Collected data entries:
* * *

/-! ### Errors, links and heat -/

/-- R237, R359 to R361, R363, R364: what an error, a retry and a temperature leave; at 105 °C the module shuts down; no store passes a link that
is down. Which words of an entry are free, and where entry n lies, is the model's (entry 13), and so are the units whose errors retire a
block, the further 16 failures that take a link down, and the clock kept between 95 and 100 °C (entry 34). -/
def Obligations.CareEvents : Prop :=
  ∀ (s : State), s.Inv →
    let d := s.args.die % 4
    let x := s.die d
    let up := s.module.stage.answers
    let pa := s.args.addr.toNat
    let unit := s.args.unit.toNat
    let core (t : State) : Prop := t.hart = s.hart ∧ t.others = s.others ∧ t.jobs = s.jobs ∧ t.transfers = s.transfers
    let logged (t : State) (e : Nat) (cls unit addr : Nat) : Prop :=
      let serial := (s.die e).logSerial + 1
      let key := Space.control (e % 4) (0x100000 + 32 * ((serial - 1) % 4096))
      (t.die e).logSerial = serial ∧ t.getDword key = (4 * serial + cls) % 2 ^ 64 ∧ t.getDword (key + 8) = 2 ^ 32 + unit ∧
        t.getDword (key + 16) = addr
    let timed (t : State) : Prop := { t.module with nanos := s.module.nanos } = s.module
    let a := min d (s.args.item % 4)
    let b := max d (s.args.item % 4)
    (up = true → ∃ t, exec .singleBitError s = .next t ∧ core t ∧ logged t s.args.die 0 unit pa ∧ timed t) ∧
    (up = true → s.args.good = true → ∃ t v, exec .uncorrectableRead s = .next t ∧ core t ∧ logged t s.args.die 1 unit v ∧
      (1 ≤ unit → unit ≤ 3 → v = pa) ∧ timed t) ∧
    (up = true → s.args.good = false → ∃ t v, exec .uncorrectableRead s = .next t ∧ core t ∧ logged t s.args.die 2 unit v ∧
      (1 ≤ unit → unit ≤ 3 → v = pa) ∧
      t.module.lasting.length = s.module.lasting.length + 1 ∧
      (unit = 4 → inCoreSram pa = true → ∀ key, key / 2 ^ 16 = pa / 2 ^ 16 → t.retiredAt key = true) ∧
      (1 ≤ unit → unit ≤ 3 → ∀ e key, key / 2 ^ 16 = pa / 2 ^ 16 → t.lost e key = true)) ∧
    (up = false → exec .singleBitError s = .next s ∧ exec .uncorrectableRead s = .next s) ∧
    (∀ l, s.module.links.find? (fun l => l.d1 == a && l.d2 == b) = some l → up = true → l.quarters ≠ 0 →
      (s.args.good = true → ∃ t, exec .linkFlitRetry s = .next t ∧ core t ∧ logged t a 1 5 (4 * a + b) ∧
        t.module.links.find? (fun l => l.d1 == a && l.d2 == b) = some { l with failures := 0 }) ∧
      (s.args.good = false → ∃ (t : State) (k : Link), exec .linkFlitRetry s = .next t ∧ core t ∧
        t.module.links.find? (fun l => l.d1 == a && l.d2 == b) = some k ∧
        (l.failures < 15 → k = { l with failures := l.failures + 1 }) ∧
        (15 ≤ l.failures → k = { l with quarters := l.quarters / 2, failures := 0 }) ∧
        (15 ≤ l.failures → l.quarters = 1 → logged t a 2 5 (4 * a + b)))) ∧
    (s.module.links.find? (fun l => l.d1 == a && l.d2 == b) = none → exec .linkFlitRetry s = .next s) ∧
    (let j := s.args.temps.1.toInt
     let l0 := s.args.temps.2.1
     let l1 := s.args.temps.2.2
     (up = false → exec .thermalSample s = .next s) ∧
     (up = true → j < 105 * 16 → ∃ (t : State) (y : Die), exec .thermalSample s = .next t ∧ core t ∧ t.mem = s.mem ∧ t.module = s.module ∧ t.die d = y ∧
       y.junction = s.args.temps.1 ∧ y.layer0 = l0 ∧ y.layer1 = l1 ∧ y.refresh0 = decide (85 * 16 < l0.toInt) ∧
       y.refresh1 = decide (85 * 16 < l1.toInt) ∧
       y.clock = (if j < 95 * 16 then .full else if 103 * 16 ≤ j then .slow else if 100 * 16 ≤ j ∧ x.clock ≠ .slow then .throttled
         else x.clock)) ∧
     (105 * 16 ≤ j → up = true → ∃ t, exec .thermalSample s = .next t ∧ t.hart = .vacant ∧ t.others = [] ∧ t.jobs = [] ∧ t.transfers = [] ∧
       t.module.stage = .base ∧ t.module.shutdown = true ∧ t.module.trained = s.module.trained ∧ (∀ e, (t.die e).commands = []) ∧
       (∀ e q, e < 4 → q < 4096 → t.queueEnabled e q = false ∧ t.queueHead e q = s.queueHead e q ∧ t.queueTail e q = s.queueTail e q) ∧
       (∀ e, (t.die e).seq = (s.die e).seq) ∧ (∀ y ∈ t.streams, y.bound = 0) ∧
       ∀ k < 2 ^ 62, inJournal k = false → Sparse.get 0 t.mem k = Sparse.get 0 s.mem k)) ∧
    (splitStore s.args.item x.outbound = none → exec .storeReachesHome s = .next s) ∧
    (∀ o rest, splitStore s.args.item x.outbound = some (o, rest) → s.linkUp d s.args.item = false → exec .storeReachesHome s = .next s) ∧
    (∀ o rest, splitStore s.args.item x.outbound = some (o, rest) → s.linkUp d s.args.item = true → ∃ t, exec .storeReachesHome s = .next t ∧ core t ∧
      (t.die d).outbound = rest ∧ homeOf o.pa = s.args.item ∧ (∀ p ∈ rest, p ∈ x.outbound) ∧
      Sparse.getList 0 t.mem o.pa o.bytes.length = o.bytes ∧
      ∀ key, ¬ Span o.pa o.bytes.length key → Sparse.get 0 t.mem key = Sparse.get 0 s.mem key)

/-! ### The machine -/

/-- R25, R28, R43: a step of a running hart fetches the bytes at its pc, and is the meaning of the instruction they decode to, in the state
with those words noted; words that decode to nothing, and a fetch that fails, are the steps that raise their effects. What the model does
around it is its own: the order of turns (entry 3: with an empty agenda the hart in front runs at every step but each sixteenth, and an
agenda names whose turn it is); and how what a loose turn held or read early and what waits in a queue takes its turn (`prepare`, `runLater`,
`standsBack`, `heldBack`, `ahead`, `readyFor`, `answered` and `spent`, entries 5 and 24), of which nothing is left for a hart in program order with no instruction
in its queues but this: one that waits for an engine waits in its queue. -/
def Obligations.StepRunsDecoded : Prop :=
  ∀ (s : State),
    let attempts (t : State) (w u : IWord) : Prop :=
      (∀ i, decode w u = .ok i → step s =
        spent w (if t.standsBack w u || t.heldBack w u then .next (t.putOff w u)
        else t.answered w u (exec i (t.ahead.readyFor w u)))) ∧
      (∀ e, decode w u = .error e → step s = spent w (t.answered w u (exec .illegalInstruction (t.ahead.readyFor w u))))
    let mine (t : State) : Prop :=
      let p := t.prepare
      (p.hart.preemptible = true → step s = exec .preempt { p with args := { p.args with hart := p.hart.key } }) ∧
      (∀ v, p.hart.preemptible = false → (p.hart.cond = .running ∨ ∃ w, p.hart.cond = .waiting w) → p.runLater = some v → step s = .next v) ∧
      (p.hart.cond = .running → p.hart.preemptible = false → p.runLater = none →
        (∀ w u n, p.fetchCode p.hart.pc = .ok (w, u, n) → attempts (p.fetched w u n) w u) ∧
        (∀ e a, p.fetchCode p.hart.pc = .error (e, a) →
          (p.pends = [] → step s = exec .instructionFetchFault { p with args := { p.args with effect := e, addr := a } }) ∧
          (p.pends ≠ [] → step s = .next p))) ∧
      (∀ w, p.hart.cond = .waiting w → p.hart.preemptible = false → p.runLater = none → attempts p p.hart.iw0 p.hart.iw1)
    let tick := { s with ticks := s.ticks + 1, stopAfter := 0, loose := false }
    (s.agenda = [] → (∀ d < 4, (s.die d).unsealed = []) → (s.ticks + 1) % 16 ≠ 0 → mine tick) ∧
    (∀ rest, s.hart.cond ≠ .vacant → s.agenda = .hart s.hart.key :: rest → mine { tick with agenda := rest }) ∧
    (∀ rest, s.hart.cond ≠ .vacant → s.agenda = .loose s.hart.key :: rest → mine { tick with agenda := rest, loose := true }) ∧
    (∀ i a rest, s.agenda = .event i a :: rest → isEvent i = true → step s = exec i { tick with agenda := rest, args := a }) ∧
    (∀ i a rest, s.agenda = .unsealed i a :: rest → isEvent i = true →
      step s = exec i { tick with agenda := rest, args := a, loose := true }) ∧
    (s.hart.order = .start → s.pends = [] → s.prepare = s ∧ s.runLater = none ∧ ∀ w u,
      s.ahead = s ∧ s.readyFor w u = s ∧ s.standsBack w u = false ∧ s.heldBack w u = false ∧
      ∀ i, (∀ t, exec i s = .next t → t.hart.cond ≠ .waiting .engine) → s.answered w u (exec i s) = exec i s) ∧
    (∀ w o, (∀ t, o = .next t → t.hart.order.early = []) → spent w o = o)

/-- R25 to R44: words that the spec prints for instructions of every kind decode to those instructions. -/
def Obligations.DecodeWords : Prop :=
  decode 0x00000800 0 = .ok (.addi 0 0 0) ∧
  decode 0x000C400C 0 = .ok (.loop false 12 0x000C) ∧
  decode 0x600435E0 0 = .ok (.bge 15 0 4) ∧
  decode 0x40204400 0 = .ok (.crw 0 0x020 0) ∧
  decode 0x7A40560D 0 = .ok (.setvl 16 13 2 true 15) ∧
  decode 0x00015C00 0 = .ok .bar ∧
  decode 0x01005000 0 = .ok .fenceSv ∧
  decode 0x00006040 0 = .ok .mstop ∧
  decode 0x3003C4E5 0 = .ok (.hpush 7 5 6) ∧
  decode 0x0004C400 0 = .ok .hpop ∧
  decode 0x6005C14B 0 = .ok (.lmatch 10 11 12) ∧
  decode 0x0100B8A0 0 = .ok (.sunbind 5) ∧
  decode 0x6400BC0B 0 = .ok (.qsig 11 12) ∧
  decode 0x0000D000 0x10000001 = .ok (.opa ⟨0, 0, false, false, false, 2, 0, 0, 0, 0, 1⟩)

/-- R41: the all-zero word, a word of major 0x00 with fn11 = 0 and the parcel 0xFFFF are no instruction, and words that are none raise
IllegalInstruction: at once, where no older instruction of the hart still waits in a queue, and else as any instruction behind it does. -/
def Obligations.NoInstruction : Prop :=
  (∀ u, ∃ e, decode 0x00000000 u = .error e) ∧
  (∀ w u : IWord, w.extractLsb' 10 6 = 0x00#6 → w.extractLsb' 16 11 = 0x000#11 → ∃ e, decode w u = .error e) ∧
  (∀ w u : IWord, w.extractLsb' 0 16 = 0xFFFF#16 → ∃ e, decode w u = .error e) ∧
  (∀ s : State, exec .illegalInstruction s = .next (s.deliver ⟨0x0001, s.hart.iw0.setWidth 64, s.hart.iw1.setWidth 64, 0, false⟩)) ∧
  (∀ (s : State) (w u : IWord) (n : Nat), s.fetchCode s.hart.pc = .ok (w, u, n) →
    (w = 0 ∨ w.extractLsb' 0 16 = 0xFFFF#16 ∨ (w.extractLsb' 10 6 = 0x00#6 ∧ w.extractLsb' 16 11 = 0x000#11)) →
    (s.pends = [] → s.issue = .next (((s.fetched w u n).readyFor w u).deliver ⟨0x0001, w.setWidth 64, u.setWidth 64, 0, false⟩)) ∧
    ∀ i, decodeCode w u ≠ .ok i)

/-- R25 to R44: every well-formed instruction of a hart has words that decode to it, with every operand at every value; a step of another
agent has none. -/
def Obligations.DecodeEncode : Prop :=
  ∀ (i : Instr), i.wf = true →
    (isEvent i = false → i ≠ .illegalInstruction → i ≠ .instructionFetchFault → ∃ w u, encode i = some (w, u) ∧ decode w u = .ok i) ∧
    (isEvent i = true ∨ i = .illegalInstruction ∨ i = .instructionFetchFault → encode i = none)

/-- R356: when training fails, the module stays in base mode with failure code 0x06, which is the code of the slot that was running
(entry 33). -/
def Obligations.TrainingFails : Prop :=
  ∀ (s : State) (k : Nat), s.module.stage = .verified → s.module.running = some k → s.args.good = false →
    ∃ t, exec .memoryTraining s = .next t ∧ t = { s with module := t.module } ∧ t.module.stage = .base ∧ t.module.running = none ∧
      (if k = 0 then t.module.failA else t.module.failB) = 0x06

/-- R308, R313, R359: `tdrop` frees a live token, one-shot or multi-shot; its value is dead, so no resumption continues the performer through it. A
record in a retired block it reports instead, with the argument that entry 27 picks (DESIGN CHOICE). -/
def Obligations.TokenDropped : Prop :=
  ∀ (s : State) (rs1 rs2 : Reg) (n : Nat) (o : Token) (f : Frame), s.findToken (s.getX rs1) = .live n o f → (f.priv = true → s.hart.priv.sup = true) →
    (∀ tr, s.lostTarn (s.recordAddr n) 128 .load = some tr → Traps (.tdrop rs1) s tr) ∧
    (s.hart.order.loads = [] → s.lostTarn (s.recordAddr n) 128 .load = none →
    ∃ t, exec (.tdrop rs1) s = .next t ∧ t.getX rs1 = s.getX rs1 ∧ (∃ q, t.hart.eff.tokens[n]? = some q ∧ q.kind = .free ∧ q.gen = o.gen) ∧
      t.findToken (t.getX rs1) = .dead ∧
      Traps (.resume rs1 rs2) t ⟨0x000C, s.getX rs1, 0, 0, false⟩ ∧ Traps (.abort rs1 rs2) t ⟨0x000C, s.getX rs1, 0, 0, false⟩ ∧
      Traps (.tkeep rs1 rs2) { t with hart := { t.hart with eff := { t.hart.eff with vcap := 0, pcap := 0 } } } ⟨0x000C, s.getX rs1, 0, 0, false⟩ ∧
      (∀ (u : State) (v : Word), (∀ q, u.hart.eff.tokens[v.toNat % 64]? = some q → q.kind = .free ∨ q.gen ≠ v.extractLsb' 32 32) → u.findToken v = .dead))

/-- R134, R140, R202, R295: VTAGS keeps its legal entries, MCOLS its bound and HSP its alignment, whatever the step; so do memory, register images
and tiles their canonical form and the harts their core numbers, which are the model's own form and no rule's. -/
def Obligations.InvKept : Prop := ∀ s t, s.Inv → step s = .next t → t.Inv

/-- R353, R13, R11: at reset the module holds reset, no hart is placed, nothing runs and memory lists nothing, each die has 512 MiB of cairn
store, and every link is at full width; the invariant holds. Other values at reset are the model's (entries 1 and 2). -/
def Obligations.ResetState : Prop :=
  let s := State.reset
  s.Inv ∧ s.module.stage = .held ∧ s.harts = [] ∧ s.gangs = [] ∧ s.jobs = [] ∧ s.transfers = [] ∧ s.streams = [] ∧ s.mem = [] ∧ s.waits = [] ∧
    (∀ d, (s.die d).storeMiB = 512 ∧ (s.die d).seq = 0 ∧ (s.die d).jseq = 0 ∧ (s.die d).commands = [] ∧ (s.die d).outbound = [] ∧
      (s.die d).signals = [] ∧ (s.die d).clock = .full) ∧
    (∀ a b, a < b → b < 4 → ∃ l ∈ s.module.links, l.d1 = a ∧ l.d2 = b ∧ l.quarters = 4) ∧ s.module.links.length = 6
end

* * *

** REQUIRED ACTION **
Look above for the line that contains "(∀ i a rest, s.agenda = .event". Starting there, transcribe every line exactly until you have copied the line that contains "(∀ u, ∃ e, decode".

** OUTPUT OF THE EXERCISE **
    (∀ i a rest, s.agenda = .event i a :: rest → isEvent i = true → step s = exec i { tick with agenda := rest, args := a }) ∧
    (∀ i a rest, s.agenda = .unsealed i a :: rest → isEvent i = true →
      step s = exec i { tick with agenda := rest, args := a, loose := true }) ∧
    (s.hart.order = .start → s.pends = [] → s.prepare = s ∧ s.runLater = none ∧ ∀ w u,
      s.ahead = s ∧ s.readyFor w u = s ∧ s.standsBack w u = false ∧ s.heldBack w u = false ∧
      ∀ i, (∀ t, exec i s = .next t → t.hart.cond ≠ .waiting .engine) → s.answered w u (exec i s) = exec i s) ∧
    (∀ w o, (∀ t, o = .next t → t.hart.order.early = []) → spent w o = o)

/-- R25 to R44: words that the spec prints for instructions of every kind decode to those instructions. -/
def Obligations.DecodeWords : Prop :=
  decode 0x00000800 0 = .ok (.addi 0 0 0) ∧
  decode 0x000C400C 0 = .ok (.loop false 12 0x000C) ∧
  decode 0x600435E0 0 = .ok (.bge 15 0 4) ∧
  decode 0x40204400 0 = .ok (.crw 0 0x020 0) ∧
  decode 0x7A40560D 0 = .ok (.setvl 16 13 2 true 15) ∧
  decode 0x00015C00 0 = .ok .bar ∧
  decode 0x01005000 0 = .ok .fenceSv ∧
  decode 0x00006040 0 = .ok .mstop ∧
  decode 0x3003C4E5 0 = .ok (.hpush 7 5 6) ∧
  decode 0x0004C400 0 = .ok .hpop ∧
  decode 0x6005C14B 0 = .ok (.lmatch 10 11 12) ∧
  decode 0x0100B8A0 0 = .ok (.sunbind 5) ∧
  decode 0x6400BC0B 0 = .ok (.qsig 11 12) ∧
  decode 0x0000D000 0x10000001 = .ok (.opa ⟨0, 0, false, false, false, 2, 0, 0, 0, 0, 1⟩)

/-- R41: the all-zero word, a word of major 0x00 with fn11 = 0 and the parcel 0xFFFF are no instruction, and words that are none raise
IllegalInstruction: at once, where no older instruction of the hart still waits in a queue, and else as any instruction behind it does. -/
def Obligations.NoInstruction : Prop :=
  (∀ u, ∃ e, decode 0x00000000 u = .error e) ∧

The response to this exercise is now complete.